Exercise
Search the entries below for the word "ofInt", then copy each line in which it is found.

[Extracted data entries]
-- ==== Sys2Proof/Machine/Scalar.lean ====
section
/-! DEFINITION. The scalar units `sa` and `sb` (R73, R85, R88 to R90). -/

namespace Sys2Proof.Machine

/-- The operand port and the result port of a scalar unit (R73). -/
def scalarOperand (sb : Bool) : OpPort := if sb then .sbO else .saO
def scalarResult (sb : Bool) : PortId := if sb then .sbR else .saR

/-- A scalar operation on `o` and `t` (R85, R88). -/
def scalarOp2 (i : Instr) (g : Guard) (src : Src) (sb : Bool) (lat : Nat) (f : Word → Word → Word) (s : State) : State :=
  runMove i g src s (fun x s =>
    let o := getOpS (arch s) (scalarOperand sb)
    let t := x.scalar
    deliverS s (scalarResult sb) lat { v := f o.v t.v, t := o.t ||| t.t, p := o.p || t.p })

/-- A scalar operation on `t` alone: neither the value nor the taint of the operand port reaches the result (R88). -/
def scalarOp1 (i : Instr) (g : Guard) (src : Src) (sb : Bool) (f : Word → Nat) (s : State) : State :=
  runMove i g src s (fun x s =>
    let t := x.scalar
    deliverS s (scalarResult sb) 1 { v := BitVec.ofNat 64 (f t.v), t := t.t, p := t.p })

/-- An operation whose width, read from `t`, must be 1 to 64; the check is made when `t` is not poisoned, and a poisoned `t` out
of range gives an unpredictable, poisoned value (R90). -/
def scalarWidthOp (i : Instr) (g : Guard) (src : Src) (sb : Bool) (width : Word → Nat) (f : Word → Word → Word) (s : State) :
    State :=
  runMove i g src s (fun x s =>
    let o := getOpS (arch s) (scalarOperand sb)
    let t := x.scalar
    if 1 ≤ width t.v ∧ width t.v ≤ 64 then
      deliverS s (scalarResult sb) 1 { v := f o.v t.v, t := o.t ||| t.t, p := o.p || t.p }
    else if t.p then
      deliverS (takeFree s).2 (scalarResult sb) 1 { v := Config.freeWord s.freeCtr, t := o.t ||| t.t, p := true }
    else raise s i cOperand)

/-- The shift count of `shl`, `shr` and `sar`: t[5:0]. -/
def shiftCount (t : Word) : Nat := t.toNat % 64

/-- The bits [127:64] of an exact product. -/
def highWord (z : Int) : Word := BitVec.ofInt 64 (z / 18446744073709551616)

/-- The width of `sext` and `zext`, t[6:0], and of `bfx`, t[12:6] (R88, R89). -/
def extWidth (t : Word) : Nat := natField t.toNat 0 7
def bfxWidth (t : Word) : Nat := natField t.toNat 6 7

/-- `bfx` (R89). -/
def bfxWord (o t : Word) : Word :=
  let w := bfxWidth t
  let f := natField o.toNat (natField t.toNat 0 6) w
  if t.getLsbD 13 then BitVec.ofInt 64 (signExtNat f w) else BitVec.ofNat 64 f

/-- `add`: o + t (R88), latency 1 (R73). -/
def execSaAdd (g : Guard) (src : Src) (sb : Bool) (s : State) : Out :=
  .next (scalarOp2 (.saAdd g src sb) g src sb 1 (fun o t => o + t) s)

/-- `sub`: o - t (R88), latency 1 (R73). -/
def execSaSub (g : Guard) (src : Src) (sb : Bool) (s : State) : Out :=
  .next (scalarOp2 (.saSub g src sb) g src sb 1 (fun o t => o - t) s)

/-- `and`: o AND t (R88), latency 1 (R73). -/
def execSaAnd (g : Guard) (src : Src) (sb : Bool) (s : State) : Out :=
  .next (scalarOp2 (.saAnd g src sb) g src sb 1 (fun o t => o &&& t) s)

/-- `or`: o OR t (R88), latency 1 (R73). -/
def execSaOr (g : Guard) (src : Src) (sb : Bool) (s : State) : Out :=
  .next (scalarOp2 (.saOr g src sb) g src sb 1 (fun o t => o ||| t) s)

/-- `xor`: o XOR t (R88), latency 1 (R73). -/
def execSaXor (g : Guard) (src : Src) (sb : Bool) (s : State) : Out :=
  .next (scalarOp2 (.saXor g src sb) g src sb 1 (fun o t => o ^^^ t) s)

/-- `andn`: o AND NOT t (R88), latency 1 (R73). -/
def execSaAndn (g : Guard) (src : Src) (sb : Bool) (s : State) : Out :=
  .next (scalarOp2 (.saAndn g src sb) g src sb 1 (fun o t => o &&& ~~~t) s)

/-- `shl`: o x 2^t[5:0] (R88), latency 1 (R73). -/
def execSaShl (g : Guard) (src : Src) (sb : Bool) (s : State) : Out :=
  .next (scalarOp2 (.saShl g src sb) g src sb 1 (fun o t => o <<< shiftCount t) s)

/-- `shr`: floor(uns(o) / 2^t[5:0]) (R88), latency 1 (R73). -/
def execSaShr (g : Guard) (src : Src) (sb : Bool) (s : State) : Out :=
  .next (scalarOp2 (.saShr g src sb) g src sb 1 (fun o t => o >>> shiftCount t) s)

/-- `sar`: floor(sgn(o) / 2^t[5:0]) (R88), latency 1 (R73). -/
def execSaSar (g : Guard) (src : Src) (sb : Bool) (s : State) : Out :=
  .next (scalarOp2 (.saSar g src sb) g src sb 1 (fun o t => o.sshiftRight (shiftCount t)) s)

/-- `min`: the smaller of sgn(o), sgn(t) (R88), latency 1 (R73). -/
def execSaMin (g : Guard) (src : Src) (sb : Bool) (s : State) : Out :=
  .next (scalarOp2 (.saMin g src sb) g src sb 1 (fun o t => if t.slt o then t else o) s)

/-- `max`: the larger of sgn(o), sgn(t) (R88), latency 1 (R73). -/
def execSaMax (g : Guard) (src : Src) (sb : Bool) (s : State) : Out :=
  .next (scalarOp2 (.saMax g src sb) g src sb 1 (fun o t => if o.slt t then t else o) s)

/-- `minu`: the smaller of uns(o), uns(t) (R88), latency 1 (R73). -/
def execSaMinu (g : Guard) (src : Src) (sb : Bool) (s : State) : Out :=
  .next (scalarOp2 (.saMinu g src sb) g src sb 1 (fun o t => if t.ult o then t else o) s)

/-- `maxu`: the larger of uns(o), uns(t) (R88), latency 1 (R73). -/
def execSaMaxu (g : Guard) (src : Src) (sb : Bool) (s : State) : Out :=
  .next (scalarOp2 (.saMaxu g src sb) g src sb 1 (fun o t => if o.ult t then t else o) s)

/-- `mul`: o x t, low 64 bits (R88), latency 3 (R73). -/
def execSaMul (g : Guard) (src : Src) (sb : Bool) (s : State) : Out :=
  .next (scalarOp2 (.saMul g src sb) g src sb 3 (fun o t => o * t) s)

/-- `mulh`: floor(sgn(o) x sgn(t) / 2^64) (R88), latency 3 (R73). -/
def execSaMulh (g : Guard) (src : Src) (sb : Bool) (s : State) : Out :=
  .next (scalarOp2 (.saMulh g src sb) g src sb 3 (fun o t => highWord (o.toInt * t.toInt)) s)

/-- `mulhu`: floor(uns(o) x uns(t) / 2^64) (R88), latency 3 (R73). -/
def execSaMulhu (g : Guard) (src : Src) (sb : Bool) (s : State) : Out :=
  .next (scalarOp2 (.saMulhu g src sb) g src sb 3 (fun o t => highWord ((o.toNat : Int) * (t.toNat : Int))) s)

/-- `clz`: leading zero bits of t (R88). -/
def execSaClz (g : Guard) (src : Src) (sb : Bool) (s : State) : Out :=
  .next (scalarOp1 (.saClz g src sb) g src sb (fun t => clzNat t.toNat 64) s)

/-- `ctz`: trailing zero bits of t (R88). -/
def execSaCtz (g : Guard) (src : Src) (sb : Bool) (s : State) : Out :=
  .next (scalarOp1 (.saCtz g src sb) g src sb (fun t => ctzFrom t.toNat 0 64) s)

/-- `popc`: set bits of t (R88). -/
def execSaPopc (g : Guard) (src : Src) (sb : Bool) (s : State) : Out :=
  .next (scalarOp1 (.saPopc g src sb) g src sb (fun t => popNat t.toNat 64) s)

/-- `sext`: sign_extend(o, t[6:0]) (R88, R90). -/
def execSaSext (g : Guard) (src : Src) (sb : Bool) (s : State) : Out :=
  .next (scalarWidthOp (.saSext g src sb) g src sb extWidth (fun o t => BitVec.ofInt 64 (signExtNat o.toNat (extWidth t))) s)

/-- `zext`: zero_extend(o, t[6:0]) (R88, R90). -/
def execSaZext (g : Guard) (src : Src) (sb : Bool) (s : State) : Out :=
  .next (scalarWidthOp (.saZext g src sb) g src sb extWidth (fun o t => BitVec.ofNat 64 (o.toNat % 2 ^ extWidth t)) s)

/-- `bfx`: a field of o (R89) (R88, R90). -/
def execSaBfx (g : Guard) (src : Src) (sb : Bool) (s : State) : Out :=
  .next (scalarWidthOp (.saBfx g src sb) g src sb bfxWidth (bfxWord) s)

end Sys2Proof.Machine
end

Result of the exercise
def highWord (z : Int) : Word := BitVec.ofInt 64 (z / 18446744073709551616)
  if t.getLsbD 13 then BitVec.ofInt 64 (signExtNat f w) else BitVec.ofNat 64 f
  .next (scalarWidthOp (.saSext g src sb) g src sb extWidth (fun o t => BitVec.ofInt 64 (signExtNat o.toNat (extWidth t))) s)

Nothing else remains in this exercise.